From the January 10-16, 2002 issue of the North Bay Bohemian.

© Metro Publishing Inc.

‘Speed-the-Plow’

Mad about Mamet

Fine cast distinguishes AT’s ‘Speed-the-Plow’

By Patrick Sullivan

Ever wonder why Hollywood churns out so many crappy movies? David Mamet knows the answer, and in Speed-the-Plow, which kicks off a Mamet festival at Actors Theatre, he reveals all. Sort of.

Mamet ought to have plenty of insight on this subject. After all, while he made his bones in the theater with landmark dramatic works such as Glengarry Glen Ross, he scored the big bucks by writing screenplays for films ranging from The Postman Always Rings Twice and State and Main to Hannibal and Heist.

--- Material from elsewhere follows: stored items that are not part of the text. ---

-- ==== Sys2Proof/Machine/Fields.lean ====
section
/-!
DEFINITION. The register fields by the spec's names: `R.BLOCK_NAME_FIELD` is the place of REGISTER.FIELD. The arguments
of a replicated register are its instance numbers (R6, R7). Register numbers without a field are `R.A_BLOCK_NAME`.
-/

namespace Sys2Proof.Machine
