-- ==== Sys2Proof/Machine/Convoy.lean ====
section
/-!
DEFINITION. Convoy DMA of chapter 11: channels, descriptors, transfers, retries, chains, doorbells and the containment of
an engine.
-/

namespace Sys2Proof.Machine

open Sys2Proof

/-- Engine `e` of State. -/
def State.eng (s : State) (e : Nat) : CvyEng := (s.cvyEng[e]?).getD ⟨.idle, 31, 0, 0, 0, [], 0, 0, 0, none⟩

/-- Channel `c` of engine `e`. -/
def State.chan (s : State) (e c : Nat) : CvyChan := (s.cvyChan[32 * e + c]?).getD ⟨false, false, 0, 0, none, false, false⟩

def State.setEng (s : State) (e : Nat) (x : CvyEng) : State := { s with cvyEng := s.cvyEng.set e x }
def State.setChan (s : State) (e c : Nat) (x : CvyChan) : State := { s with cvyChan := s.cvyChan.set (32 * e + c) x }

/-- The address and LINK_KIND that CUR holds (Table 11-12). -/
def State.cvyCur (s : State) (e c : Nat) : Nat × Nat :=
  (s.get (R.CVY_C_CUR_LO_CUR e c) * 64 + s.get (R.CVY_C_CUR_HI_CUR e c) * 2 ^ 32, s.get (R.CVY_C_CUR_HI_KIND e c))

/-- Sets CUR. -/
def State.setCur (s : State) (e c a kind : Nat) : State :=
  ((s.set (R.CVY_C_CUR_LO_CUR e c) (a % 2 ^ 32 / 64)).set (R.CVY_C_CUR_HI_CUR e c) (a / 2 ^ 32)).set
    (R.CVY_C_CUR_HI_KIND e c) kind

/-- The requester tag of a channel (R272). -/
def cvyTag (e c : Nat) : Nat := 0x40 + 32 * e + c

/-- The channel holds its engine (R271). -/
def State.cvyHolds (s : State) (e c : Nat) : Bool := (s.eng e).phase != .idle && (s.eng e).chan == c

/-- The key of word `w` of the active pair's data memory (Table 15-1). -/
def State.dataKey (s : State) (w : Nat) : EccKey := ⟨true, 1 + s.get R.FLT_CORE_STAT_ACTIVE, 0, w⟩

/-- Words of the on-chip data memory from word `w`, `k` of them, checked (R372, R373). -/
def State.dataWords (s : State) : Nat → Nat → Bool × List Byte × State
  | _, 0 => (true, [], s)
  | w, k + 1 =>
    match s.eccRead (s.dataKey w) (ofLeBytes (bytesAt 0 s.dataMem (8 * w) 8)) false with
    | (none, s1) => (false, [], s1)
    | (some x, s1) =>
      let (ok, bs, s2) := s1.dataWords (w + 1) k
      (ok, leBytes 8 x ++ bs, s2)

/-- A read of the on-chip data memory: its cause of failure and the bytes. -/
def State.dataReadC (s : State) (a n : Nat) : Nat × List Byte × State :=
  if Config.dataMemTop < a + n then (3, [], s)
  else
    let (ok, bs, s1) := s.dataWords (a / 8) ((a + n + 7) / 8 - a / 8)
    if ok then (0, (bs.drop (a % 8)).take n, s1) else (4, [], s1)

/-- The word of the on-chip data memory that holds `a`, for a part write (R375). -/
def State.dataPart (s : State) (a : Nat) : Bool × State :=
  match s.mergeWord (s.dataKey (a / 8)) (ofLeBytes (bytesAt 0 s.dataMem (a / 8 * 8) 8)) with
  | (none, s1) => (false, s1)
  | (some x, s1) => (true, { s1 with dataMem := putBytes 0 s1.dataMem (a / 8 * 8) (leBytes 8 x) })

/-- A write of the on-chip data memory; a word that is covered in part is read, corrected and merged, in one step (R375). -/
def State.dataWriteC (s : State) (a : Nat) (bs : List Byte) : Nat × State :=
  if Config.dataMemTop < a + bs.length then (3, s)
  else
    let e := a + bs.length
    let (ok1, s1) := if a % 8 = 0 ∧ (8 ≤ bs.length ∨ bs.length = 0) then (true, s) else s.dataPart a
    let (ok2, s2) := if e % 8 = 0 ∨ e / 8 = a / 8 then (true, s1) else s1.dataPart e
    if ok1 && ok2 then
      let s3 : State := { s2 with dataMem := putBytes 0 s2.dataMem a bs }
      (0, s3.wordsWritten s3.dataKey ((a + 7) / 8) (e / 8 - (a + 7) / 8))
    else (4, s2)

/-- A read by descriptor link kind: 1 buffer memory, 2 on-chip data memory. -/
def State.linkReadC (s : State) (kind a n : Nat) : Nat × List Byte × State :=
  if kind = 2 then s.dataReadC a n else s.memReadC a n

/-- A write by descriptor link kind. -/
def State.linkWriteC (s : State) (kind a : Nat) (bs : List Byte) : Nat × State :=
  if kind = 2 then s.dataWriteC a bs else s.memWriteC a bs

/-! ### Channel states (R283, R285) -/

/-- The channel enters HALTED (R286). -/
def State.cvyHalt (s : State) (e c cause : Nat) : State :=
  let s1 := ((s.set (R.CVY_C_STAT_STATE e c) 5).set (R.CVY_C_STAT_HALT_CAUSE e c) cause).orBits (R.CVY_E_IRQ_IRQ e) (2 ^ c)
  s1.setChan e c ⟨false, false, 0, 0, none, false, false⟩

/-- The channel enters OFF. -/
def State.cvyOff (s : State) (e c : Nat) : State :=
  (s.set (R.CVY_C_STAT_STATE e c) 0).setChan e c ⟨false, false, 0, 0, none, false, false⟩

/-- The channel asks for the descriptor at CUR. -/
def State.cvyWant (s : State) (e c : Nat) : State := s.setChan e c { s.chan e c with want := true, link := false }

/-- The channel's LINK re-read starts (R281). -/
def State.cvyLink (s : State) (e c : Nat) : State :=
  s.setChan e c { s.chan e c with link := true, linkAt := s.now, linkTries := 0, gapAt := none }

/-- Releases the engine. -/
def State.cvyRelease (s : State) (e : Nat) : State :=
  ((s.setEng e { s.eng e with phase := .idle, desc := [] }).set (R.CVY_E_STAT_BUSY e) 0).clrBits R.CVY_STAT_ENG_BUSY (2 ^ e)

/-- A write of CTRL: EN, START and STOP (R283, R285, Table 11-7). -/
def State.cvyCtrl (s : State) (e c v : Nat) : State :=
  let st := s.get (R.CVY_C_STAT_STATE e c)
  let holds := s.cvyHolds e c
  if !bitOf v 0 then
    if st = 2 ∧ holds then s.setChan e c { s.chan e c with stop := true, off := true }
    else if st = 2 then (s.cvyHalt e c 1).cvyOff e c else s.cvyOff e c
  else
    let s1 := if st = 0 then s.set (R.CVY_C_STAT_STATE e c) 1 else s
    let st1 := if st = 0 then 1 else st
    if bitOf v 2 then
      if holds then s1.setChan e c { s1.chan e c with stop := true, off := false }
      else if st1 = 2 ∨ st1 = 3 ∨ st1 = 4 then s1.cvyHalt e c 1
      else s1
    else if bitOf v 1 ∧ (st1 = 1 ∨ st1 = 5) then
      let kind := s1.get (R.CVY_C_HEAD_HI_KIND e c)
      let a := s1.get (R.CVY_C_HEAD_LO_HEAD e c) * 64 + s1.get (R.CVY_C_HEAD_HI_HEAD e c) * 2 ^ 32
      let s2 := (s1.setCur e c a kind).set (R.CVY_C_STAT_HALT_CAUSE e c) 0
      if kind = 0 ∨ kind = 3 then s2.cvyHalt e c 2
      else (s2.set (R.CVY_C_STAT_STATE e c) 2).cvyWant e c
    else s1

/-- A doorbell (R282). -/
def State.cvyDoorbell (s : State) (e c : Nat) : State :=
  let st := s.get (R.CVY_C_STAT_STATE e c)
  if st = 4 then
    if (s.chan e c).link then s.set (R.CVY_C_STAT_DB_PEND e c) 1 else s.cvyLink e c
  else if st = 3 then s.cvyWant e c
  else if st = 2 then s.set (R.CVY_C_STAT_DB_PEND e c) 1
  else if st = 0 then s.fault .cvy (12 + e)
  else s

In Speed-the-Plow, Mamet gives us all of Tinseltown compressed into one room: the new office of Bobby Gould, the freshly minted head of production at a big film studio. The promotion has put Bobby (played by Joe Winkler) in a position of power, but he’s been around long enough to know that it also makes him a target.

And sure enough, before you can say “I’m ready for my close up, Mr. DeMille,” Bobby finds himself at the center of a peculiar battle of wills between two of his underlings.

Think back to those old Heathcliff cartoons, where an angel and a devil whisper conflicting advice into the titular feline’s ear. Bobby’s shoulders are just as crowded. On his right, pitchfork gripped firmly in a hammy fist, sits the production boss’ right-hand man, a hard-charging Hollywood insider named Charlie Fox (Robert Conard). Wearing the angel costume is Bobby’s idealistic new secretary, an attractive young temp named Karen (Heather Siglin).

The fight is over which script the studio will next produce. Charlie wants to make “great big jolly shitloads of money” with a prison movie featuring action superstar Dougie Brown. Karen, who appeals to both Bobby’s conscience and his eye for beauty, wants to save the world with The Bridge, a script by a highbrow novelist that would, as she says, “teach people they don’t need to be afraid.”

The AT production of this morality play offers an excellent cast. Winkler and Conard are big, very physical guys with hugely expressive faces and voices–perfect for a Mamet play. Both actors also have a flair for the kind of macho comic dialogue that pervades Speed-the-Plow. Pondering how Bobby should decorate his new office, Charlie offers this advice: “Why don’t you paint it with broken capillaries, decorate it like the inside of your nose?”

Heather Siglin brings the necessary physical beauty to the play, but unlike actresses sometimes chosen for this part, she also achieves the potent mix of intelligence and naiveté crucial to making her appeal to the cynical Bobby believable. Confronted by her sincerity and simple questions (“Why must it all be garbage?”), the two men are often reduced to babble. And Siglin even manages to make a halfway compelling case for the quality of the play her character has chosen to champion–which is no easy task.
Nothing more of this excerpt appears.